::: DATA SUPPLIED
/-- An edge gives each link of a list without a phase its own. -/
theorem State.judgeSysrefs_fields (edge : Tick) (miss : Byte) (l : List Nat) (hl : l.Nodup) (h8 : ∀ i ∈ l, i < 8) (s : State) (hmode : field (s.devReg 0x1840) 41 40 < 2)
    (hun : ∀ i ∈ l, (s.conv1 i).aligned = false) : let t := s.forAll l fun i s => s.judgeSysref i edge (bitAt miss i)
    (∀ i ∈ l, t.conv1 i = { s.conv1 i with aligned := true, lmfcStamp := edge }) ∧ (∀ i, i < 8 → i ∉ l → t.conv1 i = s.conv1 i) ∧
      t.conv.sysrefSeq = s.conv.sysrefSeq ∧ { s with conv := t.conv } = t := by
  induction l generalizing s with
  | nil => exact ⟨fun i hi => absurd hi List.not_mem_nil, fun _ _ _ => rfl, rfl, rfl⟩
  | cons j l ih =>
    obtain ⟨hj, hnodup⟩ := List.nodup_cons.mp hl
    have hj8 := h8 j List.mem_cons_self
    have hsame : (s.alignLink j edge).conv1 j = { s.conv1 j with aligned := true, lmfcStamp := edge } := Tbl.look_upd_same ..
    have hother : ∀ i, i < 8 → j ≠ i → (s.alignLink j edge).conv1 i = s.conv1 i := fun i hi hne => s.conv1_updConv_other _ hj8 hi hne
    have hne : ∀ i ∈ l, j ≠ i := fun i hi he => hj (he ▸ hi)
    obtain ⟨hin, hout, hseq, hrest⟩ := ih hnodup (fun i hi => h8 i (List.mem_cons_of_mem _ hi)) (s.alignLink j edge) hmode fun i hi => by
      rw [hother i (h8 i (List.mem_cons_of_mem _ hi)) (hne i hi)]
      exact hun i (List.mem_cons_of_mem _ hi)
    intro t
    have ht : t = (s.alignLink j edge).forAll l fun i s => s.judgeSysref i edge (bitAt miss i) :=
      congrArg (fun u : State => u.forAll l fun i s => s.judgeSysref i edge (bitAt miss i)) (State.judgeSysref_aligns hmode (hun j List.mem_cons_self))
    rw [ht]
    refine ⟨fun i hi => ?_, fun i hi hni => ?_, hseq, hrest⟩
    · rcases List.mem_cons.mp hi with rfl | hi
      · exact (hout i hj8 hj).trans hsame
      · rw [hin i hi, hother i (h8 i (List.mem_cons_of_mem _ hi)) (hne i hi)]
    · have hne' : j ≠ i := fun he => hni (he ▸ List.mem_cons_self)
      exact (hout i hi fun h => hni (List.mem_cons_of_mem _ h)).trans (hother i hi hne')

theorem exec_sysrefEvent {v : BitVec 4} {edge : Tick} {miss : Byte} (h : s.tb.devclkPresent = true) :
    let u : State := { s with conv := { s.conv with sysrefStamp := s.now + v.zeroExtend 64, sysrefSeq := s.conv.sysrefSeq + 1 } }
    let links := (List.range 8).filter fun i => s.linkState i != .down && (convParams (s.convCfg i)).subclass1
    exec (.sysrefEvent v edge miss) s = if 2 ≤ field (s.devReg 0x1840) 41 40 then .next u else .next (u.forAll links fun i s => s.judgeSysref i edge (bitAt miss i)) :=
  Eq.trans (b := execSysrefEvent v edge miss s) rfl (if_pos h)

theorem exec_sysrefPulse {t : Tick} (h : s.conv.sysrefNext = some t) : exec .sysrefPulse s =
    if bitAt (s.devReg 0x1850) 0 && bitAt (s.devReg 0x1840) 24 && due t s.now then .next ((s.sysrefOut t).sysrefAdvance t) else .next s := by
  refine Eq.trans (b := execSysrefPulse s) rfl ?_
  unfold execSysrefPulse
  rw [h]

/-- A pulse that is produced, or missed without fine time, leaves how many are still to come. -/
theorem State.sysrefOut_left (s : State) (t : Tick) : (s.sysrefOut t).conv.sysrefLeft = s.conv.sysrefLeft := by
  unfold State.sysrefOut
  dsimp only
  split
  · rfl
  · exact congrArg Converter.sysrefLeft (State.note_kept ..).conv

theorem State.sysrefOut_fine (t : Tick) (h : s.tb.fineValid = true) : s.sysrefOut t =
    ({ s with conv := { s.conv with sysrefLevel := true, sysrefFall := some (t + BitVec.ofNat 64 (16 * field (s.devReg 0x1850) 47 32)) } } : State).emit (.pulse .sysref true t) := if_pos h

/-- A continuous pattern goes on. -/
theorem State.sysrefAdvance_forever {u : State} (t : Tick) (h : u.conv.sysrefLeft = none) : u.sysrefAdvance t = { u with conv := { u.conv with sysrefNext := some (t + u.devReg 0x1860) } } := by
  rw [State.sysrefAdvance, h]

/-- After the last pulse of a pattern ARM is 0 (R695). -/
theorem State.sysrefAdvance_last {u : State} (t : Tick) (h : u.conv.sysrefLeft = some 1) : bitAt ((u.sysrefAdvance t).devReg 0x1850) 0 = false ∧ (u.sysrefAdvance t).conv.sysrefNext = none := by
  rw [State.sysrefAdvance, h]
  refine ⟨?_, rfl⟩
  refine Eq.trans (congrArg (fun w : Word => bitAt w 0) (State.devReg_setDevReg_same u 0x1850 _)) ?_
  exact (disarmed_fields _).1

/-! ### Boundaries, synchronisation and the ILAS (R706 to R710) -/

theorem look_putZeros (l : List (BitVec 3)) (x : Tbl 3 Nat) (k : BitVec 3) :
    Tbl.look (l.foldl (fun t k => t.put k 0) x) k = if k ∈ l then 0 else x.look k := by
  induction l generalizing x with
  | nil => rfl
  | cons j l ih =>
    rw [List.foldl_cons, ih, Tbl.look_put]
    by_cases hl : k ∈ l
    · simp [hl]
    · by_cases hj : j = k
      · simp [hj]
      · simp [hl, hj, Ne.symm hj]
::::::
::: DATA SUPPLIED
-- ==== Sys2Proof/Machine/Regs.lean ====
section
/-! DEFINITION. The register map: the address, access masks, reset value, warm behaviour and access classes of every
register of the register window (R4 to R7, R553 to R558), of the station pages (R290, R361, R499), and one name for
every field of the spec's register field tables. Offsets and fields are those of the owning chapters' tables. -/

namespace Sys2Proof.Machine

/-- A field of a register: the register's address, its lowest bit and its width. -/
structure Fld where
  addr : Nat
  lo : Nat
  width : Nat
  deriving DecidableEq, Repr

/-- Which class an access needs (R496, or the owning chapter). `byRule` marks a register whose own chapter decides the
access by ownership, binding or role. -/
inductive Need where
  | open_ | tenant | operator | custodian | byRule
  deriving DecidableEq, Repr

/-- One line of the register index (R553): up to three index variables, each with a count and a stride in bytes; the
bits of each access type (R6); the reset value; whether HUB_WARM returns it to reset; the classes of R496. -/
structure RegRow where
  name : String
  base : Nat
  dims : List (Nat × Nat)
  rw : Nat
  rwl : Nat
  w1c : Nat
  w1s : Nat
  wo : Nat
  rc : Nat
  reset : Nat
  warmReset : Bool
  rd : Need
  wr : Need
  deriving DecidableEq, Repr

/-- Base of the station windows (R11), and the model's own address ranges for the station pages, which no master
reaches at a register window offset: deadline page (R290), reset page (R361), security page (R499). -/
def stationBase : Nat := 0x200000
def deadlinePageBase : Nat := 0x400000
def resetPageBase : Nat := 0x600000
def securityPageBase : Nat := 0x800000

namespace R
::::::
For the string "execSysrefPulse", count the matching lines in the listing and give that number by itself.

* _TASK SOLUTION_
2